Data listing:
-- ==== Sys2Proof/Laws/HostProgram.lean ====
section
/-! SUPPORT. What one access of a host program can do, and what a run against CORE turns does with its first
statement (30_encoding.md R73, R78; log 16). -/

namespace Sys2Proof.Machine

open Host (Outcome)

/-- A run of any machine goes on from the state its first step leaves. -/
theorem run_succ (M : Host.Core) {s t : M.State} (n : Nat) (h : M.step s = .next t) :
    M.run (n + 1) s = M.run n t := by
  rw [Host.Core.run, h]

/-- CORE's turn in a state whose round has its word (43_compressor.md R115). -/
theorem coreStep_of_round {s : State} {st : Working} {wt : Word} (hr : s.t.toNat < 64) (hb : s.busy = true)
    (hst : s.work = some st) (hwt : s.roundWord ⟨s.t.toNat, hr⟩ = some wt) :
    coreStep s = .next (s.afterRound ⟨s.t.toNat, hr⟩ st wt) := by
  unfold coreStep roundStep
  rw [if_pos hb, dif_pos hr, hst]
  simp only [hwt]

/-- CORE's turn after the last round (44_accumulator_serializer.md R127). -/
theorem coreStep_of_accumulate {s : State} {st : Working} (ht : s.t = 64) (hb : s.busy = true)
    (hst : s.work = some st) : coreStep s = .next (s.afterAccumulate st) := by
  have hr : ¬ s.t.toNat < 64 := by rw [ht]; decide
  unfold coreStep accumulateStep
  rw [if_pos hb, dif_neg hr, if_pos ht, hst]

/-- CORE neither reads nor writes the events still to come. -/
theorem coreStep_withInbox {s t : State} (l : List Event) (h : coreStep s = .next t) :
    coreStep { s with inbox := l } = .next { t with inbox := l } := by
  rcases coreStep_cases h with ⟨hb, rfl⟩ | ⟨hr, st, wt, hb, hst, hwt, rfl⟩ | ⟨st, hb, ht, hst, rfl⟩
  · unfold coreStep
    exact if_neg (by rw [hb]; decide)
  · exact coreStep_of_round (s := { s with inbox := l }) hr hb hst hwt
  · exact coreStep_of_accumulate (s := { s with inbox := l }) ht hb hst

/-- An access with no CORE turn before it is the access itself. -/
theorem issueAfter_zero {s : State} (st : Stmt) (h : s.Invariant) :
    issueAfter 0 st s = exec (decode (stmtAccess st)) s := by
  have hs : step (s.withAccessAfter 0 st) = exec (decode (stmtAccess st)) s := by
    show runEvent (.access (stmtAccess st)) s = _
    simp only [runEvent, if_pos h]
  obtain ⟨t, ht⟩ := exec_answers (decode (stmtAccess st)) s
  unfold issueAfter
  rw [ht]
  exact run_succ Sys2Proof.core 0 (hs.trans ht)

/-- A CORE turn before an access is a step of CORE first. -/
theorem issueAfter_succ {s t : State} (n : Nat) (st : Stmt) (h : s.Invariant) (ht : coreStep s = .next t)
    (hin : t.inbox = s.inbox) : issueAfter (n + 1) st s = issueAfter n st t := by
  have hi : State.Invariant { s with inbox := List.replicate n .core ++ stmtEvents [st] ++ s.inbox } := h
  have hs : step (s.withAccessAfter (n + 1) st) = .next (t.withAccessAfter n st) := by
    show runEvent .core { s with inbox := List.replicate n .core ++ stmtEvents [st] ++ s.inbox } = _
    simp only [runEvent, if_pos hi]
    rw [coreStep_withInbox _ ht, State.withAccessAfter, hin]
  exact run_succ Sys2Proof.core (n + 1) hs

@[simp] theorem runHost_nil (turns : List Nat) (s : State) : runHost turns [] s = .ended turns s := by
  cases turns <;> rfl

@[simp] theorem runHost_no_turns (stmt : HostStmt) (prog : List HostStmt) (s : State) :
    runHost [] (stmt :: prog) s = .pending (stmt :: prog) s := by
  cases stmt <;> rfl

theorem runHost_access {n : Nat} {st : Stmt} {s t : State} (turns : List Nat) (prog : List HostStmt)
    (h : issueAfter n st s = .next t) : runHost (n :: turns) (.access st :: prog) s = runHost turns prog t := by
  simp only [runHost, h]

/-- A poll that reads bit 0 = 1 starts the WAIT again (30_encoding.md R73). -/
theorem runHost_wait_busy {n : Nat} {s t : State} (turns : List Nat) (prog : List HostStmt)
    (h : issueAfter n pseudoPoll s = .next t) (hb : t.readBusy = true) :
    runHost (n :: turns) (.wait :: prog) s = runHost turns (.wait :: prog) t := by
  simp only [runHost, h, hb, if_true]

/-- A poll that reads bit 0 = 0 ends it (30_encoding.md R73). -/
theorem runHost_wait_idle {n : Nat} {s t : State} (turns : List Nat) (prog : List HostStmt)
    (h : issueAfter n pseudoPoll s = .next t) (hb : t.readBusy = false) :
    runHost (n :: turns) (.wait :: prog) s = runHost turns prog t := by
  simp only [runHost, h, hb, Bool.false_eq_true, if_false]

end Sys2Proof.Machine
end

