-- ==== Sys2Proof/Laws/Operands.lean ====
section
/-! SUPPORT. What the byte view of words gives and keeps: a byte just set reads back, and every other byte reads as
before (20_memory.md R47, 45_host_access.md R140). -/

namespace Sys2Proof.Machine

theorem wordByte_getLsbD (x : Word) (k : Fin 4) (i : Nat) :
    (wordByte x k).getLsbD i = (decide (i < 8) && x.getLsbD (24 - 8 * k.val + i)) := by
  simp [wordByte]

theorem setWordByte_getLsbD (x : Word) (k : Fin 4) (v : Byte) (i : Nat) (hi : i < 32) :
    (setWordByte x k v).getLsbD i =
      if 24 - 8 * k.val ≤ i ∧ i < 32 - 8 * k.val then v.getLsbD (i - (24 - 8 * k.val)) else x.getLsbD i := by
  have hmask : ∀ n : Nat, (0xFF#32).getLsbD n = decide (n < 8) := by
    intro n
    by_cases h : n < 32
    · interval_cases n <;> rfl
    · rw [BitVec.getLsbD_of_ge _ _ (by omega)]; simp; omega
  have hk := k.isLt
  simp only [setWordByte, BitVec.getLsbD_or, BitVec.getLsbD_and, BitVec.getLsbD_not, BitVec.getLsbD_shiftLeft,
    BitVec.getLsbD_setWidth, hmask, hi, decide_true, Bool.true_and]
  by_cases h1 : i < 24 - 8 * k.val
  · have : ¬ (24 - 8 * k.val ≤ i) := by omega
    simp [h1, this]
  · by_cases h2 : i < 32 - 8 * k.val
    · have h3 : i - (24 - 8 * k.val) < 8 := by omega
      have h4 : i - (24 - 8 * k.val) < 32 := by omega
      have h5 : 24 - 8 * k.val ≤ i := by omega
      simp [h1, h2, h3, h4, h5]
    · have h3 : ¬ (i - (24 - 8 * k.val) < 8) := by omega
      have h4 : ¬ (24 - 8 * k.val ≤ i ∧ i < 32 - 8 * k.val) := by omega
      simp only [h1, h3, if_neg h4, decide_false, Bool.not_false, Bool.true_and, Bool.and_true]
      rw [BitVec.getLsbD_of_ge v _ (by omega)]
      simp

/-- A byte just set reads back, and the three others read as before. -/
theorem wordByte_setWordByte (x : Word) (k k' : Fin 4) (v : Byte) :
    wordByte (setWordByte x k v) k' = if k' = k then v else wordByte x k' := by
  apply BitVec.eq_of_getLsbD_eq
  intro i hi
  have hk := k.isLt
  have hk' := k'.isLt
  rw [wordByte_getLsbD, setWordByte_getLsbD _ _ _ _ (by omega)]
  by_cases h : k' = k
  · subst h
    have h1 : 24 - 8 * k'.val ≤ 24 - 8 * k'.val + i ∧ 24 - 8 * k'.val + i < 32 - 8 * k'.val := by omega
    rw [if_pos h1, if_pos rfl]
    simp [hi]
  · have hne : k'.val ≠ k.val := fun e => h (Fin.ext e)
    have h1 : ¬ (24 - 8 * k.val ≤ 24 - 8 * k'.val + i ∧ 24 - 8 * k'.val + i < 32 - 8 * k.val) := by omega
    rw [if_neg h1, if_neg h, wordByte_getLsbD]

theorem block_index_ext {p q : BitVec 6} (h1 : blockWordIndex p = blockWordIndex q)
    (h2 : laneIndex p = laneIndex q) : p = q := by
  have a := congrArg Fin.val h1
  have b := congrArg Fin.val h2
  simp only [blockWordIndex, laneIndex] at a b
  exact BitVec.eq_of_toNat_eq (by omega)

theorem block_getElem_set (m : Block) (i j : Fin 16) (x : Word) :
    (m.set i.val x i.isLt)[j] = if j = i then x else m[j] := by
  by_cases h : j = i
  · subst h; simp
  · rw [if_neg h]
    exact Vector.getElem_set_ne _ _ (fun e => h (Fin.ext e.symm))

/-- A block byte just set reads back, and the 63 others read as before (20_memory.md R47). -/
theorem blockByte_setBlockByte (m : Block) (p q : BitVec 6) (v : Byte) :
    blockByte (setBlockByte m p v) q = if q = p then v else blockByte m q := by
  unfold blockByte setBlockByte
  rw [block_getElem_set]
  by_cases hw : blockWordIndex q = blockWordIndex p
  · rw [if_pos hw, wordByte_setWordByte]
    by_cases hl : laneIndex q = laneIndex p
    · rw [if_pos hl, if_pos (block_index_ext hw hl)]
    · rw [if_neg hl, if_neg (fun e => hl (by rw [e]))]
      simp only [hw]
  · rw [if_neg hw, if_neg (fun e => hw (by rw [e]))]

/-- START's schedule: the block in W[0..15], every other word as it was (43_compressor.md R113). -/
theorem loadSchedule_getElem (m : Block) (w : Vector (Option Word) 64) (i : Nat) (hi : i < 64) :
    (loadSchedule m w)[i] = if h : i < 16 then some m[i] else w[i] := by
  simp [loadSchedule]

theorem blockWords_getElem (B : Vector Byte 64) (i : Nat) (hi : i < 16) :
    (blockWords B)[i] = B[4 * i] ++ B[4 * i + 1] ++ B[4 * i + 2] ++ B[4 * i + 3] := by
  simp [blockWords]

theorem serialize_getElem (h : Digest) (k : Nat) (hk : k < 32) :
    (serialize h)[k] = digestByte h (BitVec.ofNat 5 k) := by
  simp only [serialize, Vector.getElem_ofFn]
  exact congrArg (digestByte h) (BitVec.eq_of_toNat_eq (by simp; omega))

end Sys2Proof.Machine
end

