-- ==== Sys2Proof/Laws/Platform.lean ====
section
/-! SUPPORT. The window in the host's address space, wherever the platform puts it (20_memory.md R44). -/

namespace Sys2Proof.Machine

/-- The host address of an offset reaches that offset. -/
theorem windowOffset_hostAddress (off : BitVec 8) : windowOffset (hostAddress off) = some off := by
  have h := off.isLt
  unfold windowOffset hostAddress
  rw [if_pos ⟨by omega, by omega⟩]
  simp

end Sys2Proof.Machine
end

Try it: Lines with the word "pseudoPoll" in them: report all of these from the listing above.

Expected answer:
    (h : issueAfter n pseudoPoll s = .next t) (hb : t.readBusy = true) :
    (h : issueAfter n pseudoPoll s = .next t) (hb : t.readBusy = false) :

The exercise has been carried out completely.